EXERCISE DIRECTIONS:
When you reach the line in the data below that contains "that the rules", please start repeating lines exactly, and stop after the line that contains "so a statement", repeating nothing else.

PROVIDED RECORDS:
-- ==== Sys2Proof/Config.lean ====
section
/-! DEFINITION. What an implementation fixes (the parameters of 00_scope.md R6), the agents, and the free
values: opaque constants without a body, of which nothing in Lean can evaluate a value. -/

namespace Sys2Proof

/-- A numeric record (00_scope.md R8) over values of 64 bits: the operations, the comparisons and the constants
that the rules use. `ZERO` of every record is written as the pattern 0 (log 5). -/
structure NumRecord where
  add : F → F → F
  sub : F → F → F
  mul : F → F → F
  div : F → F → F
  lt : F → F → Bool
  le : F → F → Bool
  eq : F → F → Bool
  /-- the greatest integer not above a finite value (R10) -/
  floor : F → Int
  /-- the least integer not below a finite value (R10) -/
  ceil : F → Int
  /-- `isfinite` (R10) -/
  finite : F → Bool
  atan2 : F → F → F
  exp10 : F → F
  to32 : F → BitVec 32
  one : F
  twoPi : F
  ten : F
  /-- the value with the other sign, written `-v` in the rules (log 10) -/
  negate : F → F
  /-- an integer converted exactly (`floorF` of R10, the `2` of 60_exceptions.md R305) -/
  ofInt : Int → F
  /-- `n / d <= v`, exactly, for `d >= 1` (45_str.md R258) -/
  atLeast : F → Int → Nat → Bool
  deriving Inhabited

/-- `NUM`, the parameter (00_scope.md R6): the default record, or one of the others (log 5). -/
inductive NumChoice where
  | binary64
  | other (n : Nat)
  deriving DecidableEq, Repr

/-- The implementation parameters of 00_scope.md R6. The model carries them in `State.par`, so a statement
about every state is a statement about every choice of them. -/
structure Params where
  /-- `NSLOT`, number of stage slots -/
  nslot : Nat
  /-- `RCAP`, capacity of every ring, in samples -/
  rcap : Nat
  /-- `TAPMAX`, coefficients per tap bank, and depth of the FIR/RSP history -/
  tapmax : Nat
  /-- `HLEN`, physical depth of the STR window -/
  hlen : Nat
  /-- `NTMAX`, largest interpolator tap count -/
  ntmax : Nat
  /-- `LOGNPHMAX`, largest log2 of the interpolator phase count -/
  lognphmax : Nat
  /-- `NUM`, the numeric record (R8) -/
  num : NumChoice
  /-- `ID_VALUE`, value of the ID register (10_state.md R31) -/
  idValue : BitVec 64
  deriving DecidableEq, Repr

/-- The defaults of 00_scope.md R6. -/
def Params.default : Params :=
  { nslot := 8, rcap := 4096, tapmax := 1024, hlen := 64, ntmax := 16, lognphmax := 10, num := .binary64,
    idValue := 0x5253545200000001#64 }

/-- The constraints of 00_scope.md R6. -/
abbrev Params.Ok (p : Params) : Prop :=
  (1 ≤ p.nslot ∧ p.nslot ≤ 8) ∧ (2 ≤ p.rcap ∧ p.rcap ≤ 65535) ∧ (1 ≤ p.tapmax ∧ p.tapmax ≤ 4095) ∧
  (5 ≤ p.hlen ∧ p.hlen ≤ 255) ∧ (p.ntmax % 2 = 0 ∧ 2 ≤ p.ntmax ∧ p.ntmax ≤ 16) ∧ p.lognphmax ≤ 10

/-- The agents of 00_scope.md R5. `stage k` is `STAGE[k]`: one invocation or one done step per move. -/
inductive Agent where
  | hostCmd
  | hostSrc
  | hostSnk
  | hostIo
  | stage (k : Nat)
  | sched
  deriving DecidableEq, Repr, Inhabited

/-- FREE VALUE (log 2): the agent that is scheduled when `State.plan` names none. 41_ring_scheduler.md R183:
any enabled step of any agent may be the next step. -/
opaque Config.schedule : Nat → Agent

/-- FREE VALUE (log 5): the numeric records other than binary64 (93_implementation_defined.md I14). -/
opaque Config.numRecord : Nat → NumRecord

/-- FREE VALUE (log 8): the sign and payload bits of the NaN that an operation on these operands computes. -/
opaque Config.nanBits : F → F → BitVec 64

/-- FREE VALUE (log 6): `NUM.atan2` where 93_implementation_defined.md I3 fixes no value. -/
opaque Config.atan2Bits : F → F → BitVec 64

/-- FREE VALUE (log 7): the choices out of which `NUM.exp10` builds a monotone function
(93_implementation_defined.md I4). -/
opaque Config.exp10Choice : Nat → Nat → Nat

end Sys2Proof
end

RESULT FOR THIS EXERCISE:
that the rules use. `ZERO` of every record is written as the pattern 0 (log 5). -/
structure NumRecord where
  add : F → F → F
  sub : F → F → F
  mul : F → F → F
  div : F → F → F
  lt : F → F → Bool
  le : F → F → Bool
  eq : F → F → Bool
  /-- the greatest integer not above a finite value (R10) -/
  floor : F → Int
  /-- the least integer not below a finite value (R10) -/
  ceil : F → Int
  /-- `isfinite` (R10) -/
  finite : F → Bool
  atan2 : F → F → F
  exp10 : F → F
  to32 : F → BitVec 32
  one : F
  twoPi : F
  ten : F
  /-- the value with the other sign, written `-v` in the rules (log 10) -/
  negate : F → F
  /-- an integer converted exactly (`floorF` of R10, the `2` of 60_exceptions.md R305) -/
  ofInt : Int → F
  /-- `n / d <= v`, exactly, for `d >= 1` (45_str.md R258) -/
  atLeast : F → Int → Nat → Bool
  deriving Inhabited

/-- `NUM`, the parameter (00_scope.md R6): the default record, or one of the others (log 5). -/
inductive NumChoice where
  | binary64
  | other (n : Nat)
  deriving DecidableEq, Repr

/-- The implementation parameters of 00_scope.md R6. The model carries them in `State.par`, so a statement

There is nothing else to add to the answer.